_Entries shown_:
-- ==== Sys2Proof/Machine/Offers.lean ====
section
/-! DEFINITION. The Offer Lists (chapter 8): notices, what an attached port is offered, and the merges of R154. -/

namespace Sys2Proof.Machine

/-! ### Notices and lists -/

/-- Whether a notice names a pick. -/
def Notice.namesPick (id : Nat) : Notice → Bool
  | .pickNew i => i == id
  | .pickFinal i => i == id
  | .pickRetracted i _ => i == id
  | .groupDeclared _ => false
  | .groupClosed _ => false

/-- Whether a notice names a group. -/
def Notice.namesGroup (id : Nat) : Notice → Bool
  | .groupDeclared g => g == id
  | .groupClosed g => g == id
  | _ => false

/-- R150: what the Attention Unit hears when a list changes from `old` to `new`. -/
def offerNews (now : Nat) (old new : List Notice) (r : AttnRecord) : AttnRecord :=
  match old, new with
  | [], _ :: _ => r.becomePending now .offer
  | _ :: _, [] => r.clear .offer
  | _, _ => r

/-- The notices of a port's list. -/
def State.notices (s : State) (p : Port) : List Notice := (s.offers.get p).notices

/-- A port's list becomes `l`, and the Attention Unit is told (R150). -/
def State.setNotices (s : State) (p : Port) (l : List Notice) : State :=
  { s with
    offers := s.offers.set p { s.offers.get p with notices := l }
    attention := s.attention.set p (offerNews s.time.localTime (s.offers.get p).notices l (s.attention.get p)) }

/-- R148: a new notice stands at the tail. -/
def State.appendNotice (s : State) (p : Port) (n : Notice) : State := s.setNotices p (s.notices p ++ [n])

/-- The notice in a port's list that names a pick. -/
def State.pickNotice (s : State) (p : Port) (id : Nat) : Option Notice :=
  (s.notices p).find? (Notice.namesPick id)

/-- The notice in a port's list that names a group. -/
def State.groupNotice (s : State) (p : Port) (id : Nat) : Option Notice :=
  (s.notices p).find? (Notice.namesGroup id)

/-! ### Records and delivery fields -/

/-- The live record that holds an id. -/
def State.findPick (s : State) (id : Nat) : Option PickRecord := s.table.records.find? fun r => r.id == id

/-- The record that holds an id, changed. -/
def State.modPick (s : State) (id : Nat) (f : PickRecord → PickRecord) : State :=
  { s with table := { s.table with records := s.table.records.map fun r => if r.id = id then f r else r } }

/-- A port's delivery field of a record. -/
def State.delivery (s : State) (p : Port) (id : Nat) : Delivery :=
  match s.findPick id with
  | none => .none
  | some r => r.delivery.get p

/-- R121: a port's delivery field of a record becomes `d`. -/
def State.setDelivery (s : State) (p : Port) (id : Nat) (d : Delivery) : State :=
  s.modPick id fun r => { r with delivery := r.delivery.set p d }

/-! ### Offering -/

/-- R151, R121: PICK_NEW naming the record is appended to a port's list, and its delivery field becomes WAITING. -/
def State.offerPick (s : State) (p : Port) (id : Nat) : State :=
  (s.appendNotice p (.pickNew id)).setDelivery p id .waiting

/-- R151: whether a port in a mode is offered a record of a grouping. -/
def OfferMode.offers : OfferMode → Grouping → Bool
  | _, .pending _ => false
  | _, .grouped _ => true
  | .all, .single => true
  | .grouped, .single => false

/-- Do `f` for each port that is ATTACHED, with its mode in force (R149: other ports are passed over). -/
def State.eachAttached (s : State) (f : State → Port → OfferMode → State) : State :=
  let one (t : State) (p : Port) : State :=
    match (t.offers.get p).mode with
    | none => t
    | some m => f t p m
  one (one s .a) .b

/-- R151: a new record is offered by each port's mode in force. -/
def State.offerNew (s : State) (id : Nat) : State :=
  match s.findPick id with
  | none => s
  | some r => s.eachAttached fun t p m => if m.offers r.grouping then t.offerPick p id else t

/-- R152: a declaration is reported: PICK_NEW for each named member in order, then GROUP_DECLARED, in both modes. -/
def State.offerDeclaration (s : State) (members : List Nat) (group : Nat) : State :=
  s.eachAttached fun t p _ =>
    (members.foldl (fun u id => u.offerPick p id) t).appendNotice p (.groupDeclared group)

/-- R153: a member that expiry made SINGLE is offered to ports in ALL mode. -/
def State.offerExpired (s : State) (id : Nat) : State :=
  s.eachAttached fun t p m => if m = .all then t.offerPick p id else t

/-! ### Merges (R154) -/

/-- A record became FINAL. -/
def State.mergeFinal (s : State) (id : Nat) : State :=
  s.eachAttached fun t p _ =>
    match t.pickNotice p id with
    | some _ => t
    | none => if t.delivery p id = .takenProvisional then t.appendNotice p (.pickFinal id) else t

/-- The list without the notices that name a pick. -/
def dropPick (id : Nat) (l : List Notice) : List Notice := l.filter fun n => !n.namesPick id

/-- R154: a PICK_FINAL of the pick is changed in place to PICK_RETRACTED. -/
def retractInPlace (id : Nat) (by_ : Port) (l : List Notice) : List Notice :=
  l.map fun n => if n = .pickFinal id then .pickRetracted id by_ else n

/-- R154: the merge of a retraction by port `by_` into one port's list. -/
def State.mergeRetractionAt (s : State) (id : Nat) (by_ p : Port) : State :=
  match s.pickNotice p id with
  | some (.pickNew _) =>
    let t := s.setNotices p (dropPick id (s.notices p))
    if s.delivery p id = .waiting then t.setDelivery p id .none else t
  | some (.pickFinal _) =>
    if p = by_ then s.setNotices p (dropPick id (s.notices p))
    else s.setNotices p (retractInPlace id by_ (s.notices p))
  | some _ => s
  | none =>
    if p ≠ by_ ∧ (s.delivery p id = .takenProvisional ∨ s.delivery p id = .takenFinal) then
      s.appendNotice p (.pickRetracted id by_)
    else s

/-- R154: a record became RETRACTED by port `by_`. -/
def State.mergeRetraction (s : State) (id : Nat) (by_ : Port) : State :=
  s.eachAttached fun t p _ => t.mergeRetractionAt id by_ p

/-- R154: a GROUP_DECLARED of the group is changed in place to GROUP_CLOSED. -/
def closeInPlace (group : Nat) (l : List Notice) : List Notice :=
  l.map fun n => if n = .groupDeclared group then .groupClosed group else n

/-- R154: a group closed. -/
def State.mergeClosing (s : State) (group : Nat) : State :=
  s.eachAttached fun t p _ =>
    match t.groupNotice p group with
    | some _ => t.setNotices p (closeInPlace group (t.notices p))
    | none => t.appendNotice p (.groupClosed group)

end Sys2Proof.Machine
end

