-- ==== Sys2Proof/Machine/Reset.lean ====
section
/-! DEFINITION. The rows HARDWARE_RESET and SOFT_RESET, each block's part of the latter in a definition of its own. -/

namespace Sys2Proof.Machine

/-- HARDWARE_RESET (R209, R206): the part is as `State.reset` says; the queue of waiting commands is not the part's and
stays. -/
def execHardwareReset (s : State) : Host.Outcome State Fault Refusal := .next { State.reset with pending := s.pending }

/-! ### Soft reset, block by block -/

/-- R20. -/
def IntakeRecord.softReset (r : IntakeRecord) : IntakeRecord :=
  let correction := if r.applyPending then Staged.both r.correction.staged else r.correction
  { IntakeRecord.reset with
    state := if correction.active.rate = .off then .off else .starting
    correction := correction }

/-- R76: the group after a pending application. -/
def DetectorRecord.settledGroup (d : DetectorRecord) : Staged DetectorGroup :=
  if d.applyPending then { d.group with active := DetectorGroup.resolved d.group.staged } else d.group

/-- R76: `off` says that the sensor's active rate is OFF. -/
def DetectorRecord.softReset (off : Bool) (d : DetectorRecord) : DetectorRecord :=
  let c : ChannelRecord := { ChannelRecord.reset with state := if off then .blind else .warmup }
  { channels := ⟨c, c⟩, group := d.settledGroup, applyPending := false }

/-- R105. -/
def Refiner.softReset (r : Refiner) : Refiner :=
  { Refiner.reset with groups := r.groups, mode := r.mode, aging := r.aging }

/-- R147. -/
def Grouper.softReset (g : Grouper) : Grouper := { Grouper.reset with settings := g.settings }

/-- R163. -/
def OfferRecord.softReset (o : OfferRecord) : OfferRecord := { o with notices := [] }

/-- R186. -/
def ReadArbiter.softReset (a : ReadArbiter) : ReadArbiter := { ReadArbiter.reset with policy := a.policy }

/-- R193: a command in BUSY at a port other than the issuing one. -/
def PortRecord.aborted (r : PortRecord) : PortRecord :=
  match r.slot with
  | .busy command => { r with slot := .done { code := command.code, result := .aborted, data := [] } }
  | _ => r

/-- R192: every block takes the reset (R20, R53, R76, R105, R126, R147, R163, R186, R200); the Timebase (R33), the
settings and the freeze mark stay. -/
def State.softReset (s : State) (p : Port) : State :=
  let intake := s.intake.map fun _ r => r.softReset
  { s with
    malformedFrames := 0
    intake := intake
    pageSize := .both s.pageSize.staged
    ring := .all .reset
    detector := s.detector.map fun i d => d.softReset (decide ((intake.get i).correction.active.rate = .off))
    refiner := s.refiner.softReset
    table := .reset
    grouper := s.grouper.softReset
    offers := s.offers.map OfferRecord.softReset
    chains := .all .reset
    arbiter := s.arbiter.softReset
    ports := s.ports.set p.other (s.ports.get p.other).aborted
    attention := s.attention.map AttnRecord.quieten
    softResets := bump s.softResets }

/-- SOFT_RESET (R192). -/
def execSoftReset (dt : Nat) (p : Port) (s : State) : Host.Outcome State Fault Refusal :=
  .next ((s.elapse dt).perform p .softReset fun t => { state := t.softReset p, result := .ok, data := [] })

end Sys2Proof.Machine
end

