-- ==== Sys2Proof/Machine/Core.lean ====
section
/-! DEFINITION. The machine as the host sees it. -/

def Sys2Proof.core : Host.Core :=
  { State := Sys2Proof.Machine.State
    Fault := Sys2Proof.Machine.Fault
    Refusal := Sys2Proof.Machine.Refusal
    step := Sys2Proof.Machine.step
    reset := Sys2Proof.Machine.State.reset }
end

_Exercise requirements_:
What is the number of lines in the records that include "appendNotice"? Answer with that number alone.

_Task answer_:
6